All of this and more has a lot of thoughtful people worried about the politicization of the Justice Department and the future of the rule of law in the U.S., and with good reason.

What I’ll add is that it’s also really inept presidenting. Trump is, as usual, doing his job badly.

After all, most of the retribution he’s attempting is pointless. Take, for example, his decision to remove Alexander Vindman from the White House in a humiliating fashion — having him escorted out — rather than waiting for Vindman to be rotated out of his National Security Council position in a few months. He gained nothing from it other than applause from Fox News and others who would applaud him if he blew his nose. Meanwhile, he risked further (further) alienating plenty of people who respect military service.
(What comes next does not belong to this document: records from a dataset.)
/-- Refutes O49: where the table lists the staged page a second time as one that leaves, the end of a STAGE sends it home at the event that made it resident, though its first entry is not leaving. -/
theorem not_pageEvents : ¬ Obligations.PageEvents := by
  unfold Obligations.PageEvents
  intro h
  obtain ⟨-, -, -, -, -, -, -, -, -, -, -, -, -, -, hstaged, -⟩ := h pageListedTwice 0 0 64 0 0 0 0 0 [] ⟨⟨0, 0, 0⟩, 0, 0, 0, 0, 0⟩
  obtain ⟨u, hu, hres, -⟩ := hstaged (by decide +kernel) (by decide +kernel) (by decide +kernel) (by decide +kernel)
  obtain ⟨u', hu', hhome⟩ := pageListedTwice_page_leaves
  obtain rfl : u = u' := Host.Outcome.next.inj (hu.symm.trans hu')
  rw [hhome] at hres
  cases hres

end Sys2Proof.Machine
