-- ==== Sys2Proof/Config.lean ====
section
/-! DEFINITION. What an implementation fixes (spec/00_scope.md R6, spec/93_implementation_defined.md U14, U15) and
the free draws that stand for the environment where nothing is scripted (R41: "The model takes all four as free inputs"). -/

namespace Sys2Proof

/-- The implementation parameters of spec/00_scope.md R6, one field per row. The widths are those of the legal ranges;
which values inside them are admitted is `Machine.paramsAdmitted`. -/
structure Params where
  /-- `DEV_ADDR`, the 7-bit target address of the sensor. -/
  devAddr : BitVec 7
  /-- `TICK_PERIOD`, in microseconds. No rule of the step reads it. -/
  tickPeriodUs : Nat
  /-- `COOLDOWN_TICKS`, at most 2^CD_W - 1 with CD_W at most 32. -/
  cooldownTicks : BitVec 32
  /-- `CD_W`, the width of the cooldown counters. -/
  cdW : Nat
  /-- `HOLD_DELAY_T_TICKS`. -/
  holdDelayT : BitVec 16
  /-- `HOLD_DELAY_H_TICKS`. -/
  holdDelayH : BitVec 16
  /-- `RESET_SETTLE_TICKS`. -/
  resetSettle : BitVec 16
  /-- `POLL_MAX_T`. -/
  pollMaxT : BitVec 8
  /-- `POLL_MAX_H`. -/
  pollMaxH : BitVec 8
  /-- `POLL_GAP_TICKS`. -/
  pollGap : BitVec 16
  /-- `INIT_PRECISION`. -/
  initPrecision : Byte
  deriving DecidableEq, Repr, Inhabited

/-- The defaults of spec/00_scope.md R6. -/
def Params.defaults : Params where
  devAddr := 0x40
  tickPeriodUs := 1000
  cooldownTicks := 1000
  cdW := 16
  holdDelayT := 85
  holdDelayH := 29
  resetSettle := 15
  pollMaxT := 10
  pollMaxH := 4
  pollGap := 10
  initPrecision := 0x00

/-- `HOLD_DELAY_q` of spec/41_measurement.md R113. -/
def Params.holdDelay (p : Params) : Quantity → BitVec 16
  | .t => p.holdDelayT
  | .h => p.holdDelayH

/-- `POLL_MAX_q` of spec/41_measurement.md R116. -/
def Params.pollMax (p : Params) : Quantity → BitVec 8
  | .t => p.pollMaxT
  | .h => p.pollMaxH

/-- `REG_BASE`, the system address of offset 0: OPEN (spec/93_implementation_defined.md U14, log entry 11). -/
opaque Config.regBase : Nat

/-- Free draw of cycle `n`: is `rst` asserted (spec/60_exceptions.md R211). The draws below are log entry 1. -/
opaque Config.freeRst : Nat → Bool
/-- Free draw of cycle `n`: does the time base tick (spec/20_memory.md R70). -/
opaque Config.freeTick : Nat → Bool
/-- Free draw of cycle `n`: does the host access a register (R61). -/
opaque Config.freeHostActive : Nat → Bool
/-- Free draw of cycle `n`: is the host's access a write (R61). -/
opaque Config.freeHostWrites : Nat → Bool
/-- Free draw of cycle `n`: which of the eight registers the host accesses (spec/10_state.md R22). -/
opaque Config.freeHostReg : Nat → BitVec 3
/-- Free draw of cycle `n`: the word the host writes. -/
opaque Config.freeHostData : Nat → Word
/-- Free draw of cycle `n`: does the transport answer now (spec/93_implementation_defined.md U7). -/
opaque Config.freeAnswers : Nat → Bool
/-- Free draw of cycle `n`: is the answer an acknowledgement (U5). -/
opaque Config.freeAcks : Nat → Bool
/-- Free draw of cycle `n`: byte `k` of an acknowledged read (U6). -/
opaque Config.freeByte : Nat → Nat → Byte

end Sys2Proof
end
This reached a new level on Tuesday in the Roger Stone case, when four prosecutors withdrew from the case, one resigning entirely, after they were overruled in their sentencing recommendations in the wake of Trump’s public complaints. Trump’s pressure on Justice is likely to earn him more enemies within the bureaucracy. It may hurt him (or, at least, Stone) with the judge who has the sentencing decision. And all of this is further humiliation for senators who stuck with him on the impeachment vote only to have him increase his lawlessness practically as soon as the gavel banged down on the final vote.

Yes, I know what a lot of people say: Trump is getting away with it all. Republicans in Congress will do whatever he wants. But that’s not really true. After all, the other important thing that happened this week is that Trump’s budget proposal arrived on Capitol Hill, and was promptly flushed down the toilet by both parties. Matt Glassman gets it right: “Senate Republicans—if they cared—could *still* demand Trump clean house in WH, install a real CoS, and start running administration in a modestly non-corrupt manner. Yes, they have a collection action problem and face some individual risk, but they have plenty of leverage, too.” After all, as he notes, when they actually do care about substance, “Trump consistently backs down when Republicans tell him too—on NATO, on Korea, on closing border, etc.”

Note: In the second to last sentence above, I think he means "collective action problem," and in the last sentence, I think he means "when Republicans tell him to."

We are locked, in other words, not in a power struggle, but in something of a lack of power struggle. Trump is weak; Congress, and especially Republicans in Congress, are even weaker. And around them, institutions of democracy crumble not so much because Trump is a Mussolini but because none of them have any idea what they’re doing — or are so afraid of their shadows that they refuse to do anything. (This is the article in its entirety.)